Вун лишь склонился еще ниже и поспешил помочь мне спуститься на землю. Джай соскочил почти одновременно со мной и отдал ему поводья.
— Прошу тебя напоить и накормить бедолагу — он изрядно устал с дороги. Только ставь его подальше от остальных лошадей: злобный дьявол кусается, что твой крокодил.
— У нас уже давно нет ни одной лошади, господин, — тихо молвил Вун, не поднимая глаз.
— Ах да, — растерянно посмотрел на меня Джай. — Прости, я забыл…
— Пойдем, тебе стоит вымыться и переодеться к ужину. Вун, дети в доме?
— Донна Изабель повела их в сад, госпожа.
Я заметила легкое разочарование в глазах Джая — вероятно, ему не терпелось увидеть детей. Но мне хотелось утащить его подальше от любопытных глаз прислуги, и особенно глаз свекрови. Уж если и придется объясняться, зачем я привела его в дом, то пусть это случится после того, как я хотя бы несколько мгновений побуду с ним наедине…
— Хорошенько запри ворота, Вун, — велела я, вспомнив о выстреле. — На улицах вновь разгулялись разбойники.

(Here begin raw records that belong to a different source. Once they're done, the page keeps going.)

-- ==== Sys2Proof/Laws/Exec.lean ====
section
/-! SUPPORT. What any instruction can do when it gives a next state: run to its end, take an exception part-way, or be
cut by reset; and what it can never do. The statements about every step rest on `exec_next`. -/

namespace Sys2Proof.Machine

/-- `t` differs from `s` at most in what an instruction may change outside an exception: registers, PC, status
registers, what a data access may change, and the interrupt registers, when it is stopped part-way. -/
def execOnly (s t : State) : Prop :=
  t = { s with
    regs := t.regs, pc := t.pc, cpsr := t.cpsr, spsr := t.spsr, mem := t.mem, stored := t.stored
    busLog := t.busLog, deviceAnswers := t.deviceAnswers, bufferedErrors := t.bufferedErrors, draws := t.draws
    signals := { s.signals with fiqReg := t.signals.fiqReg, irqReg := t.signals.irqReg } }

theorem execOnly.scr {s t : State} (h : execOnly s t) : t.scr = s.scr := by rw [h]
theorem execOnly.fiWindow {s t : State} (h : execOnly s t) : t.fiWindow = s.fiWindow := by rw [h]
theorem execOnly.fi {s t : State} (h : execOnly s t) : t.fi = s.fi := by rw [h]
theorem execOnly.secureCtrl {s t : State} (h : execOnly s t) : t.secureCtrl = s.secureCtrl := by rw [h]
theorem execOnly.nonSecureCtrl {s t : State} (h : execOnly s t) : t.nonSecureCtrl = s.nonSecureCtrl := by rw [h]
theorem execOnly.nonSecureBase {s t : State} (h : execOnly s t) : t.nonSecureBase = s.nonSecureBase := by rw [h]
theorem execOnly.secureBase {s t : State} (h : execOnly s t) : t.secureBase = s.secureBase := by rw [h]
theorem execOnly.monitorBase {s t : State} (h : execOnly s t) : t.monitorBase = s.monitorBase := by rw [h]
theorem execOnly.params {s t : State} (h : execOnly s t) : t.params = s.params := by rw [h]
theorem execOnly.inReset {s t : State} (h : execOnly s t) : t.inReset = s.inReset := by rw [h]
theorem execOnly.abortPending {s t : State} (h : execOnly s t) : t.abortPending = s.abortPending := by rw [h]
theorem execOnly.faultStatus {s t : State} (h : execOnly s t) : t.faultStatus = s.faultStatus := by rw [h]
theorem execOnly.map {s t : State} (h : execOnly s t) : t.map = s.map := by rw [h]
theorem execOnly.inputs {s t : State} (h : execOnly s t) : t.inputs = s.inputs := by rw [h]
theorem execOnly.irqAddr {s t : State} (h : execOnly s t) : t.signals.irqAddr = s.signals.irqAddr := by rw [h]

theorem accessOnly.exec {s t : State} (h : accessOnly s t) : execOnly s t := by
  unfold accessOnly at h; unfold execOnly; rw [h]

/-- What an instruction may do to the status registers (R28, R29, R33): it never enters Jazelle state; from the
Non-secure world it never enters Secure Monitor mode, and changes A and F only where the SCR lets it; in User
mode it changes neither mode nor masks nor an SPSR. -/
structure psrStep (s t : State) : Prop where
  jazelle : s.cpsr.j = false → t.cpsr.j = false
  monitor : s.world = .nonSecure → t.cpsr.mode ≠ .monitor
  maskA : s.mayChangeA = false → t.cpsr.a = s.cpsr.a
  maskF : s.mayChangeF = false → t.cpsr.f = s.cpsr.f
  user : s.cpsr.mode = .user → t.cpsr.mode = .user ∧ t.cpsr.i = s.cpsr.i ∧ t.cpsr.a = s.cpsr.a ∧
    t.cpsr.f = s.cpsr.f ∧ t.spsr = s.spsr

theorem nonSecure_mode {s : State} (h : s.world = .nonSecure) : s.cpsr.mode ≠ .monitor := by
  intro e; simp [State.world, e] at h

theorem psrStep.of_eq {s t : State} (h : t.cpsr = s.cpsr) (h' : t.spsr = s.spsr) : psrStep s t where
  jazelle := by rw [h]; exact id
  monitor := by rw [h]; exact nonSecure_mode
  maskA _ := by rw [h]
  maskF _ := by rw [h]
  user hu := by rw [h, h']; exact ⟨hu, rfl, rfl, rfl, rfl⟩

/-- The registers that the current mode does not see keep their values (R23). -/
def hiddenKept (s t : State) : Prop :=
  ∀ p, (∀ n, physReg s.cpsr.mode n ≠ some p) → t.regs.get p = s.regs.get p

theorem hiddenKept.of_eq {s t : State} (h : t.regs = s.regs) : hiddenKept s t := fun p _ => by rw [h]

theorem hiddenKept.trans {s t u : State} (h : hiddenKept s t) (hm : t.cpsr.mode = s.cpsr.mode) (h' : hiddenKept t u) :
    hiddenKept s u := fun p hp => (h' p (by rw [hm]; exact hp)).trans (h p hp)

theorem hiddenKept_setReg (s : State) (n : RegNum) (v : Word) : hiddenKept s (s.setReg n v) :=
  fun _ hp => setReg_get_other (hp n)

/-- Whether the instruction is SRS, the one that reaches a bank other than the current one (R23). -/
def isSrs : Instr → Bool
  | .srs .. => true
  | _ => false

/-- An instruction that ran to its end. -/
structure completed (srs : Bool) (s t : State) : Prop where
  only : execOnly s t
  forms : keepsForms s t
  psr : psrStep s t
  hidden : srs = false → hiddenKept s t
  notUser : srs = true → s.cpsr.mode ≠ .user

/-- What stood when an instruction stopped part-way: no status register has changed. -/
structure partWay (s u : State) : Prop where
  only : execOnly s u
  forms : keepsForms s u
  cpsr : u.cpsr = s.cpsr
  spsr : u.spsr = s.spsr
  pc : u.pc = s.pc
  hidden : hiddenKept s u

/-- Everything an instruction that gives a next state can have come to. -/
def outcomes (srs : Bool) (s t : State) : Prop :=
  completed srs s t ∨ ∃ u, partWay s u ∧ ((∃ x ret, t = takeException x ret u) ∨ t = { u with inReset := true })

theorem partWay.refl (s : State) : partWay s s where
  only := rfl
  forms := keepsForms_of_eq rfl rfl
  cpsr := rfl
  spsr := rfl
  pc := rfl
  hidden := .of_eq rfl

theorem outcomes_entry {srs : Bool} (x : Exception) (ret : Word) (s : State) : outcomes srs s (takeException x ret s) :=
  .inr ⟨s, .refl s, .inl ⟨x, ret, rfl⟩⟩

theorem completed_advance {srs : Bool} {len : Nat} {s u t : State} (h : advance len u = .next t)
    (hu : completed srs s u) : completed srs s t := by
  obtain ⟨_, rfl⟩ := advance_next h
  refine ⟨?_, hu.forms, ⟨hu.psr.jazelle, hu.psr.monitor, hu.psr.maskA, hu.psr.maskF, hu.psr.user⟩, hu.hidden, hu.notUser⟩
  have := hu.only
  unfold execOnly at *
  rw [this]

theorem completed_refl (s : State) : completed false s s where
  only := rfl
  forms := keepsForms_of_eq rfl rfl
  psr := .of_eq rfl rfl
  hidden _ := .of_eq rfl
  notUser h := by simp at h

theorem completed_of_access {s t : State} (h : accessOnly s t) (hf : keepsForms s t) : completed false s t where
  only := h.exec
  forms := hf
  psr := .of_eq h.cpsr h.spsr
  hidden _ := .of_eq h.regs
  notUser h := by simp at h

theorem setReg_execOnly (s : State) (n : RegNum) (v : Word) : execOnly s (s.setReg n v) := by
  unfold execOnly State.setReg; split <;> rfl

theorem completed_setReg {s u : State} (hu : completed false s u) (hm : u.cpsr.mode = s.cpsr.mode) (n : RegNum) (v : Word) :
    completed false s (u.setReg n v) where
  only := by
    have h1 := hu.only
    have h2 := setReg_execOnly u n v
    unfold execOnly at *
    rw [h2, h1]
  forms := hu.forms.trans (keepsForms_of_eq (by simp) (by simp))
  psr := ⟨by simpa using hu.psr.jazelle, by simpa using hu.psr.monitor, by simpa using hu.psr.maskA,
    by simpa using hu.psr.maskF, by simpa using hu.psr.user⟩
  hidden _ := (hu.hidden rfl).trans hm (hiddenKept_setReg u n v)
  notUser h := by simp at h

theorem partWay_of_access {s t : State} (h : accessOnly s t) (hf : keepsForms s t) : partWay s t where
  only := h.exec
  forms := hf
  cpsr := h.cpsr
  spsr := h.spsr
  pc := h.pc
  hidden := .of_eq h.regs

theorem partWay_sampleMidEvent {s u : State} (h : partWay s u) : partWay s (sampleMidEvent u) where
  only := by
    have h1 := h.only
    unfold sampleMidEvent
    split
    · exact h1
    · unfold execOnly at *; rw [h1]
  forms := h.forms.trans (keepsForms_of_eq (by simp) (by simp))
  cpsr := by simpa using h.cpsr
  spsr := by simpa using h.spsr
  pc := by simpa using h.pc
  hidden := fun p hp => by simpa using h.hidden p hp

theorem partWay_stop {srs : Bool} {s u : State} (h : partWay s u) (m : MidSource) : outcomes srs s (stopPartWay m u) := by
  cases m with
  | interrupt x => exact .inr ⟨_, partWay_sampleMidEvent h, .inl ⟨_, _, rfl⟩⟩
  | reset => exact .inr ⟨u, h, .inr rfl⟩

Поместье почти не изменилось — здесь все так же витает аромат южных цветов, апельсинов и подстриженной травы. Но все эти запахи — домашние, уютные — не идут ни в какое сравнение с опьяняющим, притягательным запахом Вель. Весь последний год только мысли о ней поддерживали во мне необходимость жить, но теперь мое естество взбунтовалось против столь долгой разлуки. Я хочу ее так, что темнеет в глазах, что теряет значение, кто я и где я, имею ли я право коснуться этой женщины.
К счастью, на лужайке, кроме Вуна, никого. Мы молча поднимаемся по ступенькам и пересекаем пустую веранду. За порогом меня принимает в объятия мраморная прохлада дома. Здесь тоже пусто и тихо, эхо наших шагов разносится в дальние уголки холла, лишь с кухни доносятся приглушенные будничные звуки: звон посуды, стук кухонных ножей, голоса прислужниц и отрывистые окрики Нейлин.
Я поднимаюсь вслед за Вель по лестнице на второй этаж, попадаю в знакомый коридор. Воспоминания будоражат, еще быстрее разгоняют по жилам кипящую кровь: в этой части дома я провел самые сладкие, самые ценные для меня мгновения… Здесь Вель впервые стала моей, здесь родились мои дети.